InstructG2I: Synthesizing Images from Multimodal Attributed Graphs

1University of Illinois at Urbana-Champaign
Teaser Image

We propose a new task Graph2Image featuring image synthesis by conditioning on graph information and introduce a novel graph-conditioned diffusion model called InstructG2I to tackle this problem.

Abstract

In this paper, we approach an overlooked yet critical task Graph2Image: generating images from multimodal attributed graphs (MMAGs). This task poses significant challenges due to the explosion in graph size, dependencies among graph entities, and the need for controllability in graph conditions.
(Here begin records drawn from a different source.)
/-- O45. Opcode $00. The push order, the vector and bit 5 are marked general knowledge; D is the parameter BRK_D (log entries 3, 24). -/
def Obligations.BreakInstruction : Prop :=
  ∀ (ret : Word) (s : State), ret.toNat = (s.pc.toNat + 2) % 65536 →
    ∃ lo hi t, exec .brk s = .next t ∧
      Pushed [hiByte ret, loByte ret, s.p.pack true] s t ∧ t.sp = s.sp - 3 ∧
      t.p = { s.p with i := true, d := if s.params.brkD = .clear then false else s.p.d } ∧
      t.pc.toNat = lo.toNat + 256 * hi.toNat ∧
      t.trace = [.read 0xFFFF hi, .read 0xFFFE lo, .write (stackSlot s 2) (s.p.pack true),
        .write (stackSlot s 1) (loByte ret), .write (stackSlot s 0) (hiByte ret)] ++ s.trace ∧
      (Readable s 0xFFFE → Readable s 0xFFFF → lo = s.peek 0xFFFE ∧ hi = s.peek 0xFFFF) ∧
      t.a = s.a ∧ t.x = s.x ∧ t.y = s.y ∧ SamePort s t ∧ SameControl s t

/-- O46. Opcode $40. The pull order and the ignoring of bits 5 and 4 are marked general knowledge. -/
def Obligations.ReturnFromInterrupt : Prop :=
  ∀ s : State, ∃ st lo hi t, exec .rti s = .next t ∧ t.sp = s.sp + 3 ∧
    t.p = { n := st.getLsbD 7, v := st.getLsbD 6, d := st.getLsbD 3, i := st.getLsbD 2, z := st.getLsbD 1,
            c := st.getLsbD 0 } ∧
    t.pc.toNat = lo.toNat + 256 * hi.toNat ∧
    t.trace = .read (stackAddr (s.sp + 3)) hi :: .read (stackAddr (s.sp + 2)) lo ::
      .read (stackAddr (s.sp + 1)) st :: s.trace ∧
    (Readable s (stackAddr (s.sp + 1)) → st = s.peek (stackAddr (s.sp + 1))) ∧
    (Readable s (stackAddr (s.sp + 2)) → lo = s.peek (stackAddr (s.sp + 2))) ∧
    (Readable s (stackAddr (s.sp + 3)) → hi = s.peek (stackAddr (s.sp + 3))) ∧
    t.a = s.a ∧ t.x = s.x ∧ t.y = s.y ∧ SameMemory s t ∧ SamePort s t ∧ SameControl s t

/-- O47. The 28 encodings. That the memory forms make their read is decision D17 (log entry 27). -/
def Obligations.NoOperations : Prop :=
  ∀ (i : Instr) (s : State), i.mnemonic = .nop →
    ∃ t, exec i s = .next t ∧ t.pc = s.pc + BitVec.ofNat 16 i.length ∧ SameRegisters s t ∧ t.p = s.p ∧
      SameMemory s t ∧ SamePort s t ∧ SameControl s t ∧
      (∀ m, i.mode = .mem m → ∃ v, t.trace = .read (ea m (s.advance i.length)).1 v :: (ea m (s.advance i.length)).2.trace) ∧
      ((∀ m, i.mode ≠ .mem m) → SameRecord s t)

/-- O48. Both pushes. The stack's place and the status bits 5 and 4 are marked general knowledge (log entry 25). -/
def Obligations.PushInstructions : Prop :=
  ∀ (i : Instr) (s : State), i.mnemonic ∈ [Mnemonic.pha, .php] →
    ∃ v t, exec i s = .next t ∧
      (if i.mnemonic = .pha then v = s.a
       else v.toNat = 128 * s.p.n.toNat + 64 * s.p.v.toNat + 32 + 16 + 8 * s.p.d.toNat + 4 * s.p.i.toNat +
        2 * s.p.z.toNat + s.p.c.toNat) ∧
      Pushed [v] s t ∧ t.trace = .write (stackSlot s 0) v :: s.trace ∧ t.sp = s.sp - 1 ∧
      t.pc = s.pc + 1 ∧ t.a = s.a ∧ t.x = s.x ∧ t.y = s.y ∧ t.p = s.p ∧ SamePort s t ∧ SameControl s t

/-- O49. Both pulls. The latency bit is decision D15 (log entry 4). -/
def Obligations.PullInstructions : Prop :=
  ∀ (i : Instr) (s : State), i.mnemonic ∈ [Mnemonic.pla, .plp] →
    ∃ v t, exec i s = .next t ∧ t.sp = s.sp + 1 ∧ t.trace = .read (stackAddr (s.sp + 1)) v :: s.trace ∧
      (Readable s (stackAddr (s.sp + 1)) → v = s.peek (stackAddr (s.sp + 1))) ∧
      (if i.mnemonic = .pla then
        t.a = v ∧ t.p = nzOf s.p v ∧ t.irqInhibitNext = s.irqInhibitNext
       else t.a = s.a ∧
        t.p = { n := v.getLsbD 7, v := v.getLsbD 6, d := v.getLsbD 3, i := v.getLsbD 2, z := v.getLsbD 1,
                c := v.getLsbD 0 } ∧
        t.irqInhibitNext =
          (if s.params.iLatency = .exact ∧ v.getLsbD 2 ≠ s.p.i then true else s.irqInhibitNext)) ∧
      t.pc = s.pc + 1 ∧ t.x = s.x ∧ t.y = s.y ∧ SameMemory s t ∧ SamePort s t ∧
      t.lines = s.lines ∧ t.schedule = s.schedule ∧ t.nmiPending = s.nmiPending ∧ t.params = s.params

/-- O50. R34 in both directions (log entry 25). -/
def Obligations.PackAndUnpackStatus : Prop :=
  (∀ (p : Flags) (b : Bool), Flags.unpack (p.pack b) = p ∧ (p.pack b).getLsbD 5 = true ∧
    (p.pack b).getLsbD 4 = b) ∧
  (∀ (v : Byte) (b : Bool), (Flags.unpack v).pack b = (v &&& 0xCF) ||| 0x20 ||| (if b then 0x10 else 0))

/-- O51. Entry and return over any handler `h` that leaves the frame alone. `stackSlot s k` are the frame's three bytes. -/
def Obligations.ReturnUndoesInterruptEntry : Prop :=
  ∀ (s h : State) (ret : Word) (b : Bool) (vector : Word),
    (∀ k, k < 3 → IsRam s (stackSlot s k)) →
    h.sp = (s.enter ret b vector).sp → h.params = s.params →
    (∀ k, k < 3 → h.peek (stackSlot s k) = (s.enter ret b vector).peek (stackSlot s k)) →
    ∃ t, exec .rti h = .next t ∧ t.pc = ret ∧ t.p = s.p ∧ t.sp = s.sp ∧ t.a = h.a ∧ t.x = h.x ∧ t.y = h.y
To address these challenges, we propose a graph context-conditioned diffusion model called InstructG2I. InstructG2I first exploits the graph structure and multimodal information to conduct informative neighbor sampling by combining personalized page rank and re-ranking based on vision-language features. Then, a Graph-QFormer encoder adaptively encodes the graph nodes into an auxiliary set of graph prompts to guide the denoising process of diffusion. Finally, we propose graph classifier-free guidance, enabling controllable generation by varying the strength of graph guidance and multiple connected edges to a node. Extensive experiments conducted on three datasets from different domains demonstrate the effectiveness and controllability of our approach.

Model Architecture

Model Architecture
The overall framework of InstructG2I. (a) Given a target node with a text prompt (e.g., House in Snow) in a Multimodal Attributed Graph (MMAG) for which we want to generate an image, (b) we first perform semantic PPR-based neighbor sampling, which involves structure- aware personalized PageRank and semantic-aware similarity-based reranking to sample informative neighboring nodes in the graph. (c) These neighboring nodes are then inputted into a Graph-QFormer, encoded by multiple self-attention and cross-attention layers, represented as graph tokens and used to guide the denoising process of the diffusion model, together with text prompt tokens.

Controllable Generation

In our task, the score network \(\hat{\epsilon}_\theta(\mathbf{z}_t, c_G, c_T)\) is conditioned on both text \(c_T=d_i\) and the graph condition \(c_G\). We compose the score estimates from these two conditions and introduce two guidance scales, \(s_T\) and \(s_G\), to control the contribution strength of \(c_T\) and \(c_G\) to the generated samples respectively. Our modified score estimation function is: \[ \hat{\epsilon}_\theta(\mathbf{z}_t, c_G, c_T) = {\epsilon}_\theta(\mathbf{z}_t, \varnothing, \varnothing) + s_T \cdot ({\epsilon}_\theta(\mathbf{z}_t, \varnothing, c_T) - {\epsilon}_\theta(\mathbf{z}_t, \varnothing, \varnothing)) \notag \\ + s_G \cdot ({\epsilon}_\theta(\mathbf{z}_t, c_G, c_T) - {\epsilon}_\theta(\mathbf{z}_t, \varnothing, c_T)).\label{eq:cfg1} \] For cases requiring fine-grained control over multiple graph conditions (i.e., different edges), we extend the formula as follows: \[ \hat{\epsilon}_\theta(\mathbf{z}_t, c_G, c_T) = {\epsilon}_\theta(\mathbf{z}_t, \varnothing, \varnothing) + s_T \cdot ({\epsilon}_\theta(\mathbf{z}_t, \varnothing, c_T) - {\epsilon}_\theta(\mathbf{z}_t, \varnothing, \varnothing)) \notag \\ + \sum s^{(k)}_G \cdot ({\epsilon}_\theta(\mathbf{z}_t, c^{(k)}_G, c_T) - {\epsilon}_\theta(\mathbf{z}_t, \varnothing, c_T)),\label{eq:cfg2} \] where \(c^{(k)}_G\) is the \(k\)-th graph condition. For example, to create an artwork that combines the styles of Monet and Van Gogh, the neighboring artworks by Monet and Van Gogh on the graph would be \(c^{(1)}_G\) and \(c^{(2)}_G\), respectively.

Qualitative Evaluation

Qualitative Evaluation
Qualitative evaluation. Our method exhibits better consistency with the ground truth by better utilizing the graph information from neighboring nodes (“Sampled Neighbors” in the figure).

Text and Graph Guidance Balance

Qualitative Evaluation 1
The ability of InstructG2I to balance text guidance and graph guidance.

Multiple Graph Guidance Study

Qualitative Evaluation 2
Study of multiple graph guidance. Generated artworks with the input text prompt “a man playing piano” conditioned on single or multiple graph guidance (styles of “Picasso” and “Courbet”).

Virtual Artist

Virtual Artist
Virtual Artist (We can combine the styles of any artists of any number). In this example, we generate pictures combining the style of Pablo Picasso and my little brother.